La comparaison entre les régimes nazi et soviétique n’est pas une entreprise nouvelle dans les sciences humaines. L’apport de penseurs tels qu’Hannah Arendt ou Vassili Grossman a déjà permis de souligner les similitudes entre les crimes perpétrés par ces deux puissances antagonistes. Néanmoins, la démarche de Timothy Snyder, professeur d’histoire et d’études slaves à l’Université de Yale, est novatrice à bien des égards, notamment parce qu’elle inscrit la réflexion sur les violences de masse dans un territoire unique. De fait, Terres de sang ne présente pas seulement une comparaison des idées et méthodes qui ont inspiré Hitler et Staline. Il n’est pas non plus une histoire de la Seconde Guerre Mondiale fondée sur une approche diplomatique traditionnelle, c’est-à-dire s’intéressant aux lieux des hostilités, aux lignes de front et aux accords réglant les conflits. Les bornes chronologiques choisies par Snyder ne coïncident d'ailleurs pas avec celles des guerres, puisqu'elles définissent une période commençant en 1933. La thèse qui sous-tend la recherche à l’origine de Terres de sang est l’existence d’un territoire où se sont succédées, voire rencontrées, des politiques de violence délibérées ne relevant pas uniquement d'une logique de guerre, mais aussi d’autres motifs idéologiques. Ce territoire, s’étendant de la Pologne à l’Ukraine, en incluant la Biélorussie et les Pays-Baltes, aurait sa chronologie propre, de 1933 à 1945, et serait caractérisé par un nombre de victimes civiles très élevé (le livre propose le total de 14 millions sur toute la période), ainsi que par des phénomènes d’interaction entre les régimes nazi et soviétique. Tout au long du livre, d’autres critères sont retenus pour justifier la délimitation des « Terres de sang », telle que la disparition de toute entité politique autonome à l’exception des deux puissances belligérantes.

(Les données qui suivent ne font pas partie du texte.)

-- ==== Sys2Proof/Machine/Flags.lean ====
section
/-! DEFINITION. The flags and the ALU: the byte form of P (10_state.md R34), NZ (00_scope.md R12), and the
arithmetic of 41_arith_logic.md and 42_shift_incdec.md as functions of bytes and flags. -/

namespace Sys2Proof.Machine

/-- `pack(P, b)` of 10_state.md R34. -/
def Flags.pack (p : Flags) (b : Bool) : Byte :=
  BitVec.ofBool p.n ++ BitVec.ofBool p.v ++ 1#1 ++ BitVec.ofBool b
    ++ BitVec.ofBool p.d ++ BitVec.ofBool p.i ++ BitVec.ofBool p.z ++ BitVec.ofBool p.c

/-- `unpack(v)` of 10_state.md R34; bits 5 and 4 are ignored. -/
def Flags.unpack (v : Byte) : Flags where
  n := bitAt v 7
  v := bitAt v 6
  d := bitAt v 3
  i := bitAt v 2
  z := bitAt v 1
  c := bitAt v 0

/-- `NZ(v)` of 00_scope.md R12. -/
def Flags.nz (p : Flags) (v : Byte) : Flags := { p with n := bitAt v 7, z := v == 0 }

/-- A carry as a number. -/
def carryNat (c : Bool) : Nat := if c then 1 else 0

/-- The 9-bit sum `a + m + c` of 41_arith_logic.md R184. -/
def sum9 (a m : Byte) (c : Bool) : BitVec 9 := a.setWidth 9 + m.setWidth 9 + (BitVec.ofBool c).setWidth 9

/-- Binary ADC (R184): the result and the flags. -/
def adcBinary (p : Flags) (a m : Byte) : Byte × Flags :=
  let t := sum9 a m p.c
  let r : Byte := t.setWidth 8
  (r, { p with v := bitAt (~~~(a ^^^ m) &&& (a ^^^ r)) 7, c := t.getLsbD 8 }.nz r)

/-- Binary SBC (R185): the result and the flags. -/
def sbcBinary (p : Flags) (a m : Byte) : Byte × Flags :=
  let t := sum9 a (m ^^^ 0xFF) p.c
  let r : Byte := t.setWidth 8
  (r, { p with v := bitAt ((a ^^^ r) &&& (a ^^^ m)) 7, c := t.getLsbD 8 }.nz r)

/-- The low digit `al` of a decimal addition, with its carry into the high digit (R182). -/
def decimalAddLow (a m : Byte) (c : Bool) : Nat :=
  let al := a.toNat % 16 + m.toNat % 16 + carryNat c
  if 10 ≤ al then (al + 6) % 16 + 16 else al

/-- Decimal ADC (R182). -/
def adcDecimal (p : Flags) (a m : Byte) : Byte × Flags :=
  let al := decimalAddLow a m p.c
  let r := (a &&& 0xF0).toNat + (m &&& 0xF0).toNat + al
  let rs : Int := signedByte (a &&& 0xF0) + signedByte (m &&& 0xF0) + al
  let r' := if 0xA0 ≤ r then r + 0x60 else r
  (BitVec.ofNat 8 r',
    { p with
      n := decide (128 ≤ rs % 256)
      v := decide (rs < -128) || decide (127 < rs)
      c := decide (0x100 ≤ r')
      z := (sum9 a m p.c).setWidth 8 == 0#8 })

/-- The low digit `al` of a decimal subtraction, with its borrow from the high digit (R183). -/
def decimalSubLow (a m : Byte) (c : Bool) : Int :=
  let al : Int := (a.toNat % 16 : Nat) - (m.toNat % 16 : Nat) + carryNat c - 1
  if al < 0 then (al - 6) % 16 - 16 else al

/-- Decimal SBC (R183): the result is decimal, the flags are those of the binary subtraction. -/
def sbcDecimal (p : Flags) (a m : Byte) : Byte × Flags :=
  let r : Int := (a &&& 0xF0).toNat - (m &&& 0xF0).toNat + decimalSubLow a m p.c
  (BitVec.ofInt 8 (if r < 0 then r - 0x60 else r), (sbcBinary p a m).2)

/-- ADC (R181, R184). -/
def adc (mode : DecimalMode) (p : Flags) (a m : Byte) : Byte × Flags :=
  if p.d then
    match mode with
    | .nmosBcd => adcDecimal p a m
    | .binaryOnly => adcBinary p a m
  else adcBinary p a m

/-- SBC (R181, R185). -/
def sbc (mode : DecimalMode) (p : Flags) (a m : Byte) : Byte × Flags :=
  if p.d then
    match mode with
    | .nmosBcd => sbcDecimal p a m
    | .binaryOnly => sbcBinary p a m
  else sbcBinary p a m

/-- The flags of a compare of register value `r` with `m` (R189 to R191). -/
def Flags.compare (p : Flags) (r m : Byte) : Flags :=
  { p with c := decide (m.toNat ≤ r.toNat), z := r == m, n := bitAt (r - m) 7 }

/-- The flags of BIT (R192). -/
def Flags.bitTest (p : Flags) (a m : Byte) : Flags :=
  { p with z := (a &&& m) == 0, n := bitAt m 7, v := bitAt m 6 }

/-- ASL (42_shift_incdec.md R220): the result and the flags. -/
def aslByte (p : Flags) (m : Byte) : Byte × Flags :=
  let r := m <<< 1
  (r, { p with c := bitAt m 7 }.nz r)

/-- LSR (R221). -/
def lsrByte (p : Flags) (m : Byte) : Byte × Flags :=
  let r := m >>> 1
  (r, { p with c := bitAt m 0 }.nz r)

/-- ROL (R222). -/
def rolByte (p : Flags) (m : Byte) : Byte × Flags :=
  let r := (m <<< 1) ||| (BitVec.ofBool p.c).setWidth 8
  (r, { p with c := bitAt m 7 }.nz r)

/-- ROR (R223). -/
def rorByte (p : Flags) (m : Byte) : Byte × Flags :=
  let r := (m >>> 1) ||| ((BitVec.ofBool p.c).setWidth 8 <<< 7)
  (r, { p with c := bitAt m 0 }.nz r)

/-- INC, INX and INY (R224, R226, R227). -/
def incByte (p : Flags) (m : Byte) : Byte × Flags := (m + 1, p.nz (m + 1))

/-- DEC, DEX and DEY (R225, R228, R229). -/
def decByte (p : Flags) (m : Byte) : Byte × Flags := (m - 1, p.nz (m - 1))

end Sys2Proof.Machine
end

Cartographier la violence de masse
Le choix du territoire comme point de départ à la réflexion se traduit notamment par l’inclusion dans le livre de trente-six cartes, dont sept figurant explicitement les « Terres de sang » dans leur totalité, à différents moments de l’histoire. Cela n’a rien d’anodin. En effet, il est rare que l’on ait placé sur le même plan les lieux de la terreur nazie et soviétique. Généralement, les deux régimes faisaient l’objet de deux histoires, deux géographies, mais aussi deux représentations distinctes, que l’on pouvait mettre en parallèle, mais non pas présenter conjointement.
Le parti pris de Snyder consiste à étudier non pas des Etats, des régimes ou des groupes précis, mais un phénomène (la violence de masse) sur un territoire (transnational). C’est d’ailleurs pourquoi l’Holocauste ne fait pas l’objet d’une représentation particulière, mais est incluse dans les politiques de violence en général. Ces dernières ne se concentrent pas dans quelques lieux symboliques. C’est là l’une des hypothèses importantes du livre : il n’y a aucune «zone grise » échappant à la violence. Les camps n’en sont que l’aspect le plus repérable, et encore faut-il faire des distinctions entre les différentes finalités de ces camps (ceux visant à l’extermination par la faim ou le gazage, ou bien ceux réservés au travail). Ils ne résument pas l’ampleur des meurtres de masse, puisque beaucoup d’entre eux ont eu lieu par balle au bord de fosses creusées sous l’occupant allemand, ou par famine dans les villes et les campagnes.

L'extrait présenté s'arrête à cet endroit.